Playing our part
by the editor
THE MAIN question today for supporters of Irish unity in Britain is how to maximise support for the Irish peace process over here and to extend our influence over government thinking and policy in these key areas.
The signing of the Good Friday agreement and the setting up of the Belfast assembly has firmly shifted the locus of political activity and campaign work back to Ireland, and rightly so.
Yet, we must not allow ourselves to lose sight of the fact that the British government retains overall political, economicand military control over the six counties and maintains partition.
Campaign strategies of the past, including the lobbying of MPs, are noticably less effective today, than they were in yesteryear. In part, the blame for this is down to changes within the British Labour Party, which have minimised the impact of both grass-roots campaigners and members of parliament, reduced the influence of trade unions and have ensured that political control of the party is retained within a small stratum at the top.
However, part of the blame rests with us in the solidarity movement for not having sufficiently taken into account the new circumstances. While there can be no doubt that the election of a Labour government with an unassailable majority has been central to advancing the Irish peace process -- particularly through the signing of the Good Friday agreement -- too many saw this as a signal to end their involvement in solidarity work.
The reality is that the reform process brought about by the agreement is constantly under attack from unionism and entrenched opposition from within important sectors of the British state -- most notably from the military establishment and key elements within the myriad and powerful security and intelligece agencies.

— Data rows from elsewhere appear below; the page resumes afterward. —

-- ==== Sys2Proof/Word.lean ====
section
/-! DEFINITION. The value types of 00_scope.md R8: every value of the core is an unsigned number of fixed width. -/

namespace Sys2Proof

/-- `u8`: registers, the delay timer, one memory location (R8, R21, R28, R60). -/
abbrev Byte := BitVec 8

/-- `u16`: the program counter, the index register, stack entries, the instruction word (R8, R24, R25, R26, R80). -/
abbrev Word := BitVec 16

/-- `u4`: a register index or a sprite height (R8, R81). -/
abbrev Nibble := BitVec 4

/-- `u12`: the address field `nnn` (R8, R81). -/
abbrev Addr := BitVec 12

end Sys2Proof
end

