-- ==== Sys2Proof/Laws/Memory.lean ====
section
/-! SUPPORT. The laws of memory as data: what a read gives after a write, and that every operation keeps the canonical form. -/

namespace Sys2Proof.Machine

theorem Memory.lookup_insert (m : Memory) (a k : Nat) (b : Byte) :
    (m.insert a b).lookup k = if k = a then some b else m.lookup k := by
  induction m with
  | nil => simp [Memory.insert, Memory.lookup, eq_comm]
  | cons c rest ih =>
    obtain ⟨j, d⟩ := c
    simp only [Memory.insert]
    split
    · simp [Memory.lookup, eq_comm]
    · split
      · subst_vars
        simp only [Memory.lookup]
        split <;> simp_all [eq_comm]
      · simp only [Memory.lookup, ih]
        by_cases hj : j = k
        · have hne : k ≠ a := by omega
          simp [hj, hne]
        · simp [hj]

theorem Memory.lookup_erase (m : Memory) (a k : Nat) :
    (m.erase a).lookup k = if k = a then none else m.lookup k := by
  induction m with
  | nil => simp [Memory.erase, Memory.lookup]
  | cons c rest ih =>
    obtain ⟨j, d⟩ := c
    simp only [Memory.erase, List.filter_cons] at ih ⊢
    by_cases hj : j = a
    · subst hj
      simp only [bne_self_eq_false, Bool.false_eq_true, if_false, ih, Memory.lookup]
      by_cases hk : k = j
      · simp [hk]
      · simp [hk, Ne.symm hk]
    · simp only [bne_iff_ne, ne_eq, hj, not_false_eq_true, if_true, Memory.lookup, ih]
      by_cases hk : j = k
      · subst hk; simp [hj]
      · simp [hk]

/-- Read after write: the byte named reads as written, every other byte as before (20_memory.md R66). -/
theorem Memory.read_write (font : Fontset) (m : Memory) (a k : Nat) (b : Byte) :
    (m.write font a b).read font k = if k = a then b else m.read font k := by
  unfold Memory.write Memory.read
  split
  · rename_i h
    rw [Memory.lookup_erase]
    split
    · subst_vars; simp
    · rfl
  · rw [Memory.lookup_insert]
    split <;> simp

theorem Memory.mem_insert {m : Memory} {a : Nat} {b : Byte} {c : Host.Cell} (h : c ∈ m.insert a b) :
    c = (a, b) ∨ c ∈ m := by
  induction m with
  | nil => simpa [Memory.insert] using h
  | cons d rest ih =>
    obtain ⟨j, e⟩ := d
    simp only [Memory.insert] at h
    split at h
    · simpa using h
    · split at h
      · rcases List.mem_cons.1 h with h | h
        · exact .inl h
        · exact .inr (List.mem_cons_of_mem _ h)
      · rcases List.mem_cons.1 h with h | h
        · exact .inr (h ▸ List.mem_cons_self)
        · exact (ih h).imp_right (List.mem_cons_of_mem _)

theorem Memory.pairwise_insert {m : Memory} (h : m.Pairwise (fun c d => c.1 < d.1)) (a : Nat) (b : Byte) :
    (m.insert a b).Pairwise (fun c d => c.1 < d.1) := by
  induction m with
  | nil => simp [Memory.insert]
  | cons c rest ih =>
    obtain ⟨j, d⟩ := c
    obtain ⟨hj, hrest⟩ := List.pairwise_cons.1 h
    simp only [Memory.insert]
    split
    · refine List.pairwise_cons.2 ⟨fun e he => ?_, h⟩
      rcases List.mem_cons.1 he with rfl | he
      · assumption
      · have := hj e he; simp only at this ⊢; omega
    · split
      · subst_vars
        exact List.pairwise_cons.2 ⟨hj, hrest⟩
      · refine List.pairwise_cons.2 ⟨fun e he => ?_, ih hrest⟩
        rcases Memory.mem_insert he with rfl | he
        · simp only; omega
        · exact hj e he

/-- Every write to an address of the memory keeps the canonical form. -/
theorem Memory.wf_write {font : Fontset} {m : Memory} (h : m.wf font) {a : Nat} (ha : a < memSize) (b : Byte) :
    (m.write font a b).wf font := by
  obtain ⟨hp, hb⟩ := h
  unfold Memory.write
  split
  · exact ⟨hp.filter _, fun c hc => hb c (List.mem_of_mem_filter hc)⟩
  · refine ⟨Memory.pairwise_insert hp a b, fun c hc => ?_⟩
    rcases Memory.mem_insert hc with rfl | hc
    · exact ⟨ha, by assumption⟩
    · exact hb c hc

/-- Copying a byte string that ends inside the memory keeps the canonical form. -/
theorem Memory.wf_writeBytes {font : Fontset} (bs : List Byte) {m : Memory} (h : m.wf font) {a : Nat}
    (ha : a + bs.length ≤ memSize) : (m.writeBytes font a bs).wf font := by
  induction bs generalizing m a with
  | nil => exact h
  | cons b bs ih =>
    rw [List.length_cons] at ha
    exact ih (Memory.wf_write h (by omega) b) (by omega)

/-- What a copied byte string reads as: `bs[j]` at `a + j`, every other byte as before. -/
theorem Memory.read_writeBytes (font : Fontset) (bs : List Byte) (m : Memory) (a k : Nat) :
    (m.writeBytes font a bs).read font k =
      if a ≤ k ∧ k < a + bs.length then bs.getD (k - a) 0 else m.read font k := by
  induction bs generalizing m a with
  | nil => simp [Memory.writeBytes]
  | cons b bs ih =>
    rw [Memory.writeBytes, ih, Memory.read_write, List.length_cons]
    by_cases hk : k = a
    · subst hk
      rw [if_neg (by omega), if_pos rfl, if_pos (by omega)]; simp
    · rw [if_neg hk]
      by_cases hr : a + 1 ≤ k ∧ k < a + 1 + bs.length
      · rw [if_pos hr, if_pos (by omega)]
        obtain ⟨j, hj⟩ : ∃ j, k - a = j + 1 := ⟨k - a - 1, by omega⟩
        rw [hj, show k - (a + 1) = j by omega]; simp
      · rw [if_neg hr, if_neg (by omega)]

theorem Memory.lookup_of_mem {m : Memory} (h : m.Pairwise (fun c d => c.1 < d.1)) {c : Host.Cell} (hc : c ∈ m) :
    m.lookup c.1 = some c.2 := by
  induction m with
  | nil => simp at hc
  | cons d rest ih =>
    obtain ⟨hd, hrest⟩ := List.pairwise_cons.1 h
    rcases List.mem_cons.1 hc with rfl | hc
    · simp [Memory.lookup]
    · have := hd c hc
      simp only [Memory.lookup]
      rw [if_neg (by omega)]
      exact ih hrest hc

theorem Memory.mem_of_lookup {m : Memory} {a : Nat} {b : Byte} (h : m.lookup a = some b) : (a, b) ∈ m := by
  induction m with
  | nil => simp [Memory.lookup] at h
  | cons d rest ih =>
    simp only [Memory.lookup] at h
    split at h
    · obtain ⟨j, e⟩ := d
      simp_all
    · exact List.mem_cons_of_mem _ (ih h)

end Sys2Proof.Machine
end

As supporters of Irish unity and the Irish peace process we need to take stock and rejuvenate our campaigns. An important part of this must include convincing people in Britain that sitting back and waiting for our government to fulfill its obligations is not an option.
Forswearing the oath
AMID THE hot air generated over the British government's decision to drop its opposition the Sinn Féin MPs taking up their legitimate entitlement to allowances and office facilities at Westminster has been the emergence of a long-overdue debate over the requirement for newly-elected MPs to swear an oath of allegiance to the British monarch before taking up their seats.
Despite what some people would like us to believe, it matters not one jot that Sinn Féin MPs have made it clear that they would refuse to take even an amended oath and have no intention, ever, of sitting at Westminster.
What growing numbers of democrats and republicans in Britain find so objectionable is the requirement for elected members of parliament to swear allegiance to an irrelevant royal head of one of the country’s most dysfunctional families, whose personal wealth is nothing short of an obscenity.
You do not have to be a committed revolutionary to believe that the primary allegiance of members of parliament should be to the constituents who elected them in the first place. What matters to them is that their MP represents their individual and collective interests to the best of his or her ability and carries out his or her duties inside and outside of parliament with integrity and honesty.
The campaign for changes to the parliamentary oath could unite people across party and class lines and should be supported by all those who wish to see British parliamentary democracy unfettered from the chains of unseemly royal association.